Would you please copy every line from the records that contains the word "zeroMark"?

= Beginning of Section =

/-- Every wall beat counts itself, the schedule when it is live and each of its causes, and the next beat is held exactly for a
demand of 16 wall beats earlier, as the hold words bring it, or by the brake pattern (R35, R36, R38, R50); with no wrong hold word that is
the demand as it stood. Where hold controllers would disagree the beat is held (the model's choice, log entry 89). A wait counts down the held beats since its own
demand can hold (R44). Steps of signal counters take effect (R120), and arrays drive the level of R93 in a live beat and keep theirs,
raised by one row at most, in a held one (R98; a hold too short for its first bullet: log entry 102). No byte of memory and no engine
changes; records and a fault hold come only from what loads and combines read (R217). -/
def Obligations.EveryBeatCountsItselfAndItsCauses : Prop :=
  (∀ s : State, s.beat.aligned = false →
    let next (z : Option Nat) : State := { s with beat := { s.beat with provBeats := s.beat.provBeats + 1, zeroMark := z } }
    (s.power.stage ≠ 2 ∨ s.power.clocks = false → exec .holdDemandArrival s = .next s) ∧
    (s.power.stage = 2 → s.power.clocks = true →
      (∀ m, s.beat.zeroMark = some m → s.beat.provBeats < m + 16 → exec .holdDemandArrival s = .next (next (some m))) ∧
      (∀ m, s.beat.zeroMark = some m → m + 16 ≤ s.beat.provBeats → exec .holdDemandArrival s = .next s) ∧
      (s.beat.zeroMark = none →
        ((∀ l < 10, (s.linkEnd (2 * l)).state = 4) → (s.provWall 0 + 17) % 1024 = 0 →
          exec .holdDemandArrival s = .next (next (some (s.beat.provBeats + 1)))) ∧
        ((∃ l < 10, (s.linkEnd (2 * l)).state ≠ 4) ∨ (s.provWall 0 + 17) % 1024 ≠ 0 → exec .holdDemandArrival s = .next (next none))))) ∧
  ∀ s : State, s.beat.aligned = true → Answers .holdDemandArrival s fun t =>
    let next := s.wall + 1
    let d := s.seenDemands (next - 16)
    ((∀ e ∈ s.ends, e.2.holdErrs = []) → d = s.demandsAt (next - 16)) ∧
    t.beat.wallBeat = s.beat.wallBeat + 1 ∧
    t.beat.schedBeat = (if s.beat.held then s.beat.schedBeat else s.beat.schedBeat + 1) ∧
    t.beat.heldWait = (if s.beat.causeWait then s.beat.heldWait + 1 else s.beat.heldWait) ∧
    t.beat.heldBrake = (if s.beat.causeBrake then s.beat.heldBrake + 1 else s.beat.heldBrake) ∧
    t.beat.heldShift = (if s.beat.causeShift then s.beat.heldShift + 1 else s.beat.heldShift) ∧
    t.beat.heldHub = (if s.beat.causeHub then s.beat.heldHub + 1 else s.beat.heldHub) ∧
    t.beat.causeWait = (decide (16 ≤ next) && d.wait) ∧ t.beat.causeShift = (decide (16 ≤ next) && d.shift) ∧
    t.beat.causeHub = (decide (16 ≤ next) && d.hub) ∧ t.beat.causeBrake = brakeHolds (s.brakeAt next) next ∧
    t.beat.held = (t.beat.causeWait || t.beat.causeBrake || t.beat.causeShift || t.beat.causeHub) ∧
    t.beat.history = s.demandsNow :: s.beat.history.take 15 ∧
    t.beat.waits = s.beat.waits.map (fun w =>
      if s.beat.held = true ∧ w.sampleWall + 16 ≤ s.wall then { w with heldLeft := w.heldLeft - 1 } else w) ∧
    t.beat.brakeN = s.beat.brakeN ∧ t.beat.gear = s.beat.gear ∧ t.beat.hubDemand = s.beat.hubDemand ∧
    t.beat.shiftDemand = s.beat.shiftDemand ∧ t.beatMem = none ∧
    t.beat.routed = (if s.beat.held = false ∨ s.prog.running = false then s.beat.routed + 1 else s.beat.routed) ∧
    (SMap.wf {} s.counters = true → (∀ d, SMap.wf 0 (s.dieCounters d).steps = true) → ∀ d,
      (∀ id, SMap.get 0 (t.dieCounters d).signal id = SMap.get 0 (s.dieCounters d).signal id + SMap.get 0 (s.dieCounters d).steps id) ∧
      { t.dieCounters d with signal := [] } = { s.dieCounters d with signal := [], steps := [] }) ∧
    (SMap.wf {} s.arrays = true → ∀ g,
      (t.beat.held = false → 8 ≤ t.pbeat →
        (t.array g).driven = (s.array g).level (t.pbeat - 8) (s.array g).lastD ∧
        (t.array g).dummy = (t.array g).driven - (s.array g).rowsAt (t.pbeat - 8)) ∧
      (t.beat.held = true → (s.array g).power = 3 → (t.array g).driven = 0) ∧
      (t.beat.held = true → (s.array g).power ≠ 3 →
        (s.array g).driven ≤ (t.array g).driven ∧ (t.array g).driven ≤ (s.array g).driven + 1) ∧
      (t.array g).acc = (s.array g).acc) ∧
    ((∀ e ∈ s.spokes, e.2.loads = []) → (∀ d < 8, (s.derailleur d).sumsPoison t.pbeat = false) → t.spokes = s.spokes ∧ t.beat.faultHold = s.beat.faultHold ∧ t.hubLog = s.hubLog ∧
      t.dieMem = s.dieMem) ∧
    { OnlyReportsOf s t with arrays := s.arrays, spokes := s.spokes, counters := s.counters, t0Writes := s.t0Writes
                             beatMem := s.beatMem, freeCtr := s.freeCtr } = s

= End of Section =

• _Task answer_:
    let next (z : Option Nat) : State := { s with beat := { s.beat with provBeats := s.beat.provBeats + 1, zeroMark := z } }
      (∀ m, s.beat.zeroMark = some m → s.beat.provBeats < m + 16 → exec .holdDemandArrival s = .next (next (some m))) ∧
      (∀ m, s.beat.zeroMark = some m → m + 16 ≤ s.beat.provBeats → exec .holdDemandArrival s = .next s) ∧
      (s.beat.zeroMark = none →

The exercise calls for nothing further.